◆ Work task ◆
In the listing below, find the line that contains "(s.dev.phase ≠ .held → s.clk.tclk = true → t.time.cvt" and the line that contains "(s.dev.phase ≠ .held → s.clk.tclk = true → (t.clk.tclk". Quote both and every line between them, exactly, and nothing more.

********

-- ==== Sys2Proof/Certificates/Slice0/Obligations.lean ====
section
/-! DEFINITION. The statements for the provers: what the rules of the spec say that the commands and the block do. -/

section

open Sys2Proof Sys2Proof.Machine

/-- A step takes the command at the front of the queue and runs it with the rest of the queue (R388). For every command c
and every state whose queue begins with c, the step is exec of c on the state with the rest of the queue. The queue of
waiting commands is the model's own (a block has no program counter); the order of arrival is R388's. -/
def Obligations.StepRunsFrontCommand : Prop :=
  ∀ (c : Instr) (rest : List Instr) (s : State),
    s.pending = c :: rest → step s = exec c { s with pending := rest }

/-- With no command waiting, a step is one TCLK cycle, or one AON_REF cycle while TCLK is stopped (the model's choice, log
1) (R31, R66, R83, R98, R105, R126). With an empty queue the step completes. While PORST_N is low nothing changes.
Otherwise CVT advances by the increment in force per TCLK cycle, or by the coarse increment of 40 ns while TCLK is
stopped, the count of powered time grows by 1 ns or to the next AON_REF cycle, TCLK stops at an AON_REF edge where a
sleep has asked for it, THR_LEVEL moves at most one level towards the envelope's level, a response of the host target
port is over, and the queue, the mode, the power state and the apertures stay. That a step without a command is this
tick is the model's choice (log 1). -/
def Obligations.IdleStepPassesTime : Prop :=
  ∀ s : State, s.pending = [] → ∃ t, step s = .next t ∧
    (s.dev.phase = .held → t = s) ∧
    (s.dev.phase ≠ .held → s.clk.tclk = true → t.time.cvt = s.time.cvt + s.time.incOn ∧ (s.clk.phase < 40 → t.now = s.now + 1)) ∧
    (s.dev.phase ≠ .held → s.clk.tclk = false →
      t.time.cvt = s.time.cvt + s.time.coarseInc ∧ t.now = s.clk.powered * 40 + 40) ∧
    (s.dev.phase ≠ .held → s.clk.tclk = true → (t.clk.tclk = false ↔ s.clk.stop = true ∧ 40 ≤ s.clk.phase + 1)) ∧
    (s.dev.phase ≠ .held → t.io.rspVld = false) ∧
    (t.io.thr = s.io.thr ∨ (s.io.thr < s.env.thr ∧ t.io.thr = s.io.thr + 1) ∨ (s.env.thr < s.io.thr ∧ t.io.thr = s.io.thr - 1)) ∧
    t.pending = [] ∧ t.dev = s.dev ∧ t.lk = s.lk ∧ t.esl = s.esl ∧ t.time.epoch = s.time.epoch ∧ t.fc = s.fc

/-- State.reset holds the values that the spec gives for PORST_N (R26, R102, R108, R114, R344, R354, R364, R407, R435,
R472). At reset the device is in BOOT and not READY, CVT is 0 in epoch 0 and DETACHED, the servo period is 125 ms, the
block is UNDERWAY with the default guard of 20 us, every charter is INACTIVE with no key, the fault lines show a fault
of class 3 while the queue is empty, HEARTBEAT does not toggle, every aperture is open and empty, the envelope has its
defaults, and no command waits. -/
def Obligations.ResetState : Prop :=
  State.reset.dev.mode = .boot ∧ State.reset.dev.ready = false ∧ State.reset.time.cvt = 0 ∧ State.reset.time.epoch = 0 ∧
  State.reset.time.st = .detached ∧ State.reset.time.period = 125000 ∧ State.reset.lk.st = .underway ∧
  State.reset.lk.policy.guard = 20 ∧ (∀ c < 16, State.reset.chState c = .inactive ∧ State.reset.keygen c = 0) ∧
  (∀ i < 64, (State.reset.keySlot i).st = .free ∧ (State.reset.keySlot i).key = 0) ∧ State.reset.faultNLow = true ∧
  State.reset.faultP = true ∧ State.reset.errClass = 3 ∧ State.reset.openCount = 0 ∧ State.reset.fc.hb = false ∧
  (∀ o < 17, (State.reset.apt o).closed = false ∧ (State.reset.apt o).discards = 0) ∧ State.reset.env.pCont = 160 ∧
  State.reset.env.pBurst = 240 ∧ State.reset.env.thr = 0 ∧ State.reset.ledger.st = .armed ∧ State.reset.pending = []

/-- The device mode, the start-up phase and the power state fit together at reset (R26, R344, R487). The state after reset
satisfies the invariant of ModeInvariant. -/
def Obligations.ModeInvariantAtReset : Prop :=
  State.reset.modeWf

/-- Every step keeps the device mode, the start-up phase and the power state together (R26, R344, R346, R487, R520). From
every state in which the mode is BOOT exactly before the firmware image is known, READY shows exactly while the
firmware or the recovery personality runs, and the block sleeps or enters sleep only with it running, every step leads
to a state of the same kind: whatever the command, and when no command waits. -/
def Obligations.ModeInvariant : Prop :=
  ∀ s t : State, s.modeWf → step s = .next t → t.modeWf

********

◆ Answer to the problem ◆
    (s.dev.phase ≠ .held → s.clk.tclk = true → t.time.cvt = s.time.cvt + s.time.incOn ∧ (s.clk.phase < 40 → t.now = s.now + 1)) ∧
    (s.dev.phase ≠ .held → s.clk.tclk = false →
      t.time.cvt = s.time.cvt + s.time.coarseInc ∧ t.now = s.clk.powered * 40 + 40) ∧
    (s.dev.phase ≠ .held → s.clk.tclk = true → (t.clk.tclk = false ↔ s.clk.stop = true ∧ 40 ≤ s.clk.phase + 1)) ∧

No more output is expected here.